[nl]

This is more wrong than right.

The example is correct, but not for the reasons stated. Humans are very, very good at face recognition. However, CNNs are pretty close to human performance for face detection.

Only after you apply tons of handcrafted optimizations, which are mostly black art, will you get close to or surpass a human's capability. Without much domain specific tuning, an AI's insight is far from reliable.

This just isn't the case. Take the GoogLeNet or VGGNet papers, build the CNN as described using Caffe/whatever, train as described in the paper and you'll end up with something that is pretty much on par with human performance for categorizing ImageNet images.

Take that same CNN architecture, and retrain it for another domain and it will perform roughly as well there too, for the task of categorizing into ~1K-10K image classes.

This isn't domain specific tuning. It's domain specific training, which is very different (although collecting the data is a big job).

Only after you apply tons of handcrafted optimizations, which are mostly black art, will you get close to or surpass a human's capability.

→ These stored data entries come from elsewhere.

/-- What a slot holds: 0 operator, 1 installer, 2 maker, 3 thermal. -/
def CReg.slot (c : CReg) : Nat → Order
  | 0 => c.ops
  | 1 => c.ins
  | 2 => c.mks
  | _ => c.ths
/-- A slot written. -/
def CReg.setSlot (c : CReg) (n : Nat) (o : Order) : CReg :=
  match n with
  | 0 => { c with ops := o }
  | 1 => { c with ins := o }
  | 2 => { c with mks := o }
  | _ => { c with ths := o }
/-- Slots from the highest rank down (R265, R267). -/
def slotRank : List Nat := [2, 1, 3, 0]
/-- The slot whose order stands, if any. -/
def CReg.winner (c : CReg) : Option Nat := slotRank.find? fun n => c.slot n ≠ .none
/-- The committed state an order makes. -/
def Order.state : Order → RState
  | .on => .on
  | .retention => .retention
  | .purge => .purge
  | _ => .off
/-- A higher rank masks the slot's order. -/
def CReg.masked (c : CReg) (n : Nat) : Bool :=
  match c.winner with
  | some w => decide (w ≠ n)
  | none => false

/-- Orders written to a slot of a region by the set. -/
def ordersTo (ws : List SWrite) (r slot : Nat) : List Order :=
  ws.filterMap fun w => match w.cw with
    | .order r' sl o => if r' = r ∧ sl = slot then some o else none
    | _ => none

/-- All slots of a region updated (R263 step 1); a standing fault order leaves the maker slot off until a maker writes
none (R407). -/
def updSlots (ws : List SWrite) (r : Nat) (c : CReg) : CReg :=
  let f (c : CReg) (n : Nat) : CReg :=
    let o := slotWinner n (c.slot n) (ordersTo ws r n)
    let wrote := !(ordersTo ws r n).isEmpty
    if n = 2 ∧ c.forder then
      if wrote ∧ o = .none then { c.setSlot 2 .none with forder := false } else c
    else c.setSlot n o
  let c := [0, 1, 2, 3].foldl f c
  let fo := ws.any fun w => match w.cw with
    | .faultOrder r' => decide (r' = r)
    | _ => false
  let ons := (ws.filter fun w => match w.cw with
    | .order r' _ .on => decide (r' = r)
    | _ => false).length
  let c := if fo then { c with mks := .off, forder := true } else c
  { c with onWrites := ons }

/-! ### Windows and set-points (R249, R251) -/

/-- Composed limits of a region: maker, installer, band (R249). -/
structure Limits where
  lo1 : Int
  hi1 : Int
  lo2 : Int
  hi2 : Int
  lo3 : Int
  hi3 : Int
  deriving DecidableEq, Repr

/-- The limits that a region's committed inputs compose to (R249). -/
def limitsOf (rail : RRail) (b : BandRow) (c : CReg) : Limits :=
  let rl := railLimits rail
  let lo1 := max rl.1 (min c.mfloor rl.2)
  let hi1 := max lo1 (min c.mceil rl.2)
  let lo2 := max lo1 (min c.ifloor hi1)
  let hi2 := max lo2 (min c.iceil hi1)
  let lo3 := max lo2 (min b.floor hi2)
  let hi3 := max lo3 (min b.ceil hi2)
  { lo1 := lo1, hi1 := hi1, lo2 := lo2, hi2 := hi2, lo3 := lo3, hi3 := hi3 }

/-- A region's committed window and set-point (R249). -/
def composeVolt (rail : RRail) (b : BandRow) (c : CReg) : CReg :=
  let l := limitsOf rail b c
  { c with lo := l.lo3.toNat, hi := l.hi3.toNat, setpt := (max l.lo3 (min ((c.req : Int) + c.gb) l.hi3)).toNat }

/-- The band row of a region (R377). -/
def State.bandRow (s : State) (r b : Nat) : BandRow := s.sys.image.bands.get {} (8 * (s.rimg r).rail.idx + b)

/-- A region's committed state (R267, R271). -/
def composeState (guard_ vret vretOn : Bool) (c : CReg) : RState :=
  if guard_ then .off
  else if vret then (if vretOn then .on else .off)
  else match c.winner with
    | some n => (c.slot n).state
    | none => .off

/-- VIB, VQA and VQC set-points composed (R251): the request held within its window. -/
def vibOf (c : CConv) : Int := clampI c.vibset c.vibwinF c.vibwinC
/-- VQA set-point. -/
def vqaOf (c : CConv) : Int := clampI c.qsetA c.qwinF c.qwinC
/-- VQC set-point. -/
def vqcOf (c : CConv) : Int := clampI c.qsetC c.qwinF c.qwinC

/-! ### Caps (R292, R293) -/

/-- EFFCONV times eta in Q0.28, held within 0.60 and 0.98 (R292). -/
def convFactor (effconv eta : Nat) : Nat := max (min (effconv * eta) 263066746) 161061273
/-- An input-referred ceiling in delivered grains (R292). -/
def delivered (effconv eta g : Nat) : Nat := g * convFactor effconv eta / 2 ^ 28

/-- The orders of R293 that are present, with their ranks, highest rank first. -/
def capOrders (b : CBudget) : List (Nat × Nat) :=
  (if b.trayIn = 0 then [] else [(1, b.trcap)]) ++ [(3, b.mkcap)] ++
  (if b.incap = 0 then [] else [(4, b.incapd)]) ++ (if b.thcap = 0 then [] else [(5, b.thcap)]) ++
  (if b.holdOn then [(6, b.hold)] else []) ++ (if b.opcap = 0 then [] else [(7, b.opcap)])

/-- The standing order: the lowest, the highest rank among equals (R293). -/
def standing (os : List (Nat × Nat)) : Nat × Nat :=
  match os with
  | [] => (3, 0)
  | o :: rest => rest.foldl (fun a x => if x.2 < a.2 then x else a) o

/-- The die cap composed, with its views (R292 to R294). -/
def composeCap (eta : Nat) (b : CBudget) : CBudget :=
  let b := { b with
    trcap := min 65535 (if b.trayIn = 0 then 0 else delivered b.effconv eta b.trayIn),
    incapd := min 65535 (if b.incap = 0 then 0 else delivered b.effconv eta b.incap), eta := eta }
  let o := standing (capOrders b)
  { b with cap := o.2, src := o.1 }

/-! ### Classes and allowances (R295 to R300, R304) -/

/-- Class of a region rail: 0 compute, 1 memory, 2 links, none for the reserve (R295). -/
def classOf : RRail → Option Nat
  | .vcore => some 0
  | .vsram => some 1
  | .vmio => some 1
  | .vlink => some 2
  | .vret => none

/-- Demand from a usage: times 1 + DHEAD / 64, rounded up (R297). -/
def demandOf (dhead u : Nat) : Nat := (u * (64 + dhead) + 63) / 64

/-- The classes in the order of a code (R299). -/
def orderCode : Nat → List Nat
  | 0 => [0, 1, 2]
  | 1 => [0, 2, 1]
  | 2 => [1, 0, 2]
  | 3 => [1, 2, 0]
  | 4 => [2, 0, 1]
  | _ => [2, 1, 0]

/-- Three figures, one per class. -/
abbrev Tri := Nat × Nat × Nat
/-- Figure of a class. -/
def triGet (t : Tri) : Nat → Nat
  | 0 => t.1
  | 1 => t.2.1
  | _ => t.2.2
/-- Figure of a class raised. -/
def triAdd (t : Tri) (k x : Nat) : Tri :=
  match k with
  | 0 => (t.1 + x, t.2.1, t.2.2)
  | 1 => (t.1, t.2.1 + x, t.2.2)
  | _ => (t.1, t.2.1, t.2.2 + x)
/-- Sum of the three. -/
def triSum (t : Tri) : Nat := t.1 + t.2.1 + t.2.2

/-- Pass 1 over the classes in order: demand, by priority (R298). -/
def pass1 (dem max_ : Tri) : List Nat → Tri × Nat → Tri × Nat
  | [], x => x
  | k :: ks, (a, r) =>
    let x := min r (min (triGet dem k) (triGet max_ k) - triGet a k)
    pass1 dem max_ ks (triAdd a k x, r - x)
/-- A value at 32 bits, where pseudocode wraps (R13). -/
def u32 (x : Nat) : Nat := x % 2 ^ 32
/-- Pass 2: headroom, by weight (R298). -/
def pass2 (w max_ : Tri) (r0 : Nat) : List Nat → Tri × Nat → Tri × Nat
  | [], x => x
  | k :: ks, (a, r) =>
    let ws := u32 (triSum w)
    let x := min (if ws = 0 then 0 else u32 (r0 * triGet w k) / ws) (triGet max_ k - triGet a k)
    pass2 w max_ r0 ks (triAdd a k x, r - x)
/-- Remainders: one grain each while any is left and the class lies below its maximum (R298). -/
def passRem (max_ : Option Tri) : List Nat → Tri × Nat → Tri × Nat
  | [], x => x
  | k :: ks, (a, r) =>
    let room := match max_ with
      | none => true
      | some m => decide (triGet a k < triGet m k)
    if decide (0 < r) && room then passRem max_ ks (triAdd a k 1, r - 1) else passRem max_ ks (a, r)

/-- The division of the divisible budget among the classes, with the slack (R298). -/
def divide (d : Nat) (min_ max0 dem : Tri) (order : List Nat) : Tri × Nat :=
  let max_ : Tri := (max min_.1 max0.1, max min_.2.1 max0.2.1, max min_.2.2 max0.2.2)
  let smin := triSum min_
  if d < smin then
    let a : Tri := (u32 (d * min_.1) / smin, u32 (d * min_.2.1) / smin, u32 (d * min_.2.2) / smin)
    passRem none order (a, d - triSum a)
  else
    let p1 := pass1 dem max_ order (min_, d - smin)
    let w := if triSum dem = 0 then min_ else dem
    let p2 := pass2 w max_ p1.2 [0, 1, 2] p1
    passRem (some max_) order p2

/-- Parts of `total` in proportion to weights, remainders one grain each in list order; equal parts for zero weights
(R300). -/
def proportion (total : Nat) (ws : List Nat) : List Nat :=
  let w := if ws.sum = 0 then ws.map fun _ => 1 else ws
  if w.sum = 0 then []
  else
    let base := w.map fun x => total * x / w.sum
    let rem := total - base.sum
    base.zipIdx.map fun x => if x.2 < rem then x.1 + 1 else x.1

/-- The ceiling of a region that stands: the lower of the thermal and the capacity ceiling, 0 for none (R406). -/
def ceilOf (c : CReg) : Nat :=
  if c.thcap = 0 then c.ccap else if c.ccap = 0 then c.thcap else min c.thcap c.ccap

/-- A class allowance split among its regions (region, demand, ceiling), with what joins the slack (R300, R406). -/
def splitClass (a : Nat) (xs : List (Nat × Nat × Nat)) : List (Nat × Nat) × Nat :=
  let shares := proportion a (xs.map fun x => x.2.1)
  let lim (c v : Nat) : Nat := if c = 0 then v else min c v
  let rows := (xs.zip shares).map fun x => (x.1.1, x.1.2.1, x.1.2.2, x.2, lim x.1.2.2 x.2)
  let held := (rows.map fun x => x.2.2.2.1 - x.2.2.2.2).sum
  let cand := rows.filter fun x => decide (x.2.2.2.2 < x.2.1) && decide (x.2.2.2.2 = x.2.2.2.1)
  let extra := proportion held (cand.map fun x => x.2.1)
  let give := (cand.zip extra).map fun x => (x.1.1, min x.2 (lim x.1.2.2.1 x.1.2.1 - x.1.2.2.2.2))
  let add (r : Nat) : Nat := ((give.filter fun g => g.1 = r).map Prod.snd).sum
  let placed := (give.map Prod.snd).sum
  let un := if xs.isEmpty then a else held - placed
  (rows.map fun x => (x.1, x.2.2.2.2 + add x.1), un)

/-- Usage of a class: its regions committed on, and VQA in links (R295, R297). -/
def State.classUsage (s : State) (c : Committed) (k : Nat) : Nat :=
  (s.regions.map fun r =>
    if (c.reg r).state = .on ∧ classOf (s.rimg r).rail = some k then (s.reg r).use.usage else 0).sum +
  (if k = 2 then s.bud.vqa else 0)

/-- Allowances recomputed on composed state (R296 to R300, R304). -/
def recompute (s : State) (c : Committed) : Committed :=
  let b := composeCap s.bud.eta c.bud
  let rsv := s.bud.rsvWin.foldl max 0
  let d := b.cap - rsv
  let us : Tri := (s.classUsage c 0, s.classUsage c 1, s.classUsage c 2)
  let dem : Tri := (demandOf b.dhead us.1, demandOf b.dhead us.2.1, demandOf b.dhead us.2.2)
  let code := match b.diePhase with
    | .unhinted => b.ord0
    | .prefill => b.ord1
    | .decode => b.ord2
    | .mixed => b.ord3
  let (a, slack) := divide d (b.minC, b.minM, b.minL) (b.maxC, b.maxM, b.maxL) dem (orderCode code)
  let spill := (us.2.2 - a.2.2) + (if b.mkerf then 0 else us.2.1 - a.2.1)
  let ac := a.1 - spill
  let rows (k : Nat) : List (Nat × Nat × Nat) :=
    (s.regions.filter fun r => decide ((c.reg r).state = .on) && decide (classOf (s.rimg r).rail = some k)).map fun r =>
      (r, demandOf b.dhead (s.reg r).use.usage, ceilOf (c.reg r))
  let s0 := splitClass ac (rows 0)
  let s1 := splitClass a.2.1 (rows 1)
  let s2 := splitClass a.2.2 (rows 2)
  let un (k : Nat) (x : List (Nat × Nat) × Nat) : Nat := if (rows k).isEmpty then 0 else x.2
  let b := { b with acomp := ac, amem := a.2.1, alink := a.2.2, slack := min 65535 (slack + un 0 s0 + un 1 s1 + un 2 s2),
                    dcomp := min 65535 dem.1, dmem := min 65535 dem.2.1, dlink := min 65535 dem.2.2,
                    spill := min 65535 spill, reserve := min 65535 rsv }
  let c := { c with bud := b }
  let c := s.regions.foldl (fun c r => c.updReg r fun x => { x with rallow := 0 }) c
  (s0.1 ++ s1.1 ++ s2.1).foldl (fun c x => c.updReg x.1 fun y => { y with rallow := x.2 }) c

/-- The die phase (R299): from the regions committed on whose phase is hinted. -/
def diePhase (s : State) (c : Committed) : HPhase :=
  let ps := (s.regions.filter fun r => (c.reg r).state = .on).filterMap fun r =>
    match (c.reg r).phase with
    | .unhinted => none
    | p => some p
  match ps with
  | [] => .unhinted
  | p :: rest => if rest.all fun q => q = p then p else .mixed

For CNNs, this is pretty much entirely false.

[netheril96]

A GoogleNet or VGGNet has tons of parameters. How many convolutional layers are stacked together, the size and stride of each one, where to put the dropout layers, where to put the full connection layers, how they are connected together, global learning rate and momentum and decay, local learning rate and momentum and decay, each of these myriad parameters have an unpredictable effect on the final result. The initialization of the network also has a major bearing on the final outcome. It is almost a chaotic system where nothing small can be safely ignored. One time my result of training a CNN was swung by the `batch_size` parameter and to this day I don't know how.

Those parameters are exactly the type of handcrafted optimizations I am talking about. You cannot just fill in arbitrary numbers and expect the network to fare well. In fact, you cannot even expect it to converge.

You can take those papers and build a world class classifier only because someone else has taken all the time to optimize for the specific case. Once you switch the task, the result will be OK, but nowhere close to what a human or a true AI would give you. Not until you take the time to optimize the parameters.

[nl]

A GoogleNet or VGGNet has tons of parameters.

Kinda, but they are defined for you. For example the GoogLeNet design is described in[1]. Page 5 lists the parameters, the diagram on page 6 shows how the layers are linked.

Yes, I agree that the design of a new neural network architecture is a skilled process, and there is a lot of hard work there. I couldn't agree with that more, but that isn't what we are talking about here.

It is quite possible to take a CNN like GoogLeNet designed for a specific purpose and reuse it in similar situations. GoogLeNet will always do pretty well for image classification.

I think of it as analogous to a piece of software like a database. Designing a new database system is hard, but taking something like SQLite and using it is easy. Yes, you can tune it and get better performance out of it, and yes, it will break if you use it in the wrong circumstances, but it is generally pretty reliable if used as designed.

Now this analogy breaks down because industrial use of CNNs is pretty new compared to Database systems. It's more like trying to get msql running on your Slackware 0.9 system in 1993 it is getting Postgres on Ubuntu 15.10.

Nevertheless, there isn't really a black art to using an existing CNN. Lots of schlepping to get CUDA running on your machine, though.

[1] http://www.cv-foundation.org/openaccess/content_cvpr_2015/pa...

[2] Not MySQL, msql: https://en.wikipedia.org/wiki/MSQL

[stefs]

with the training/test data sets, wouldn't it be possible to find the best parameters with a genetic algorithm? i mean, sure, it'd take really long ... well, probably too long.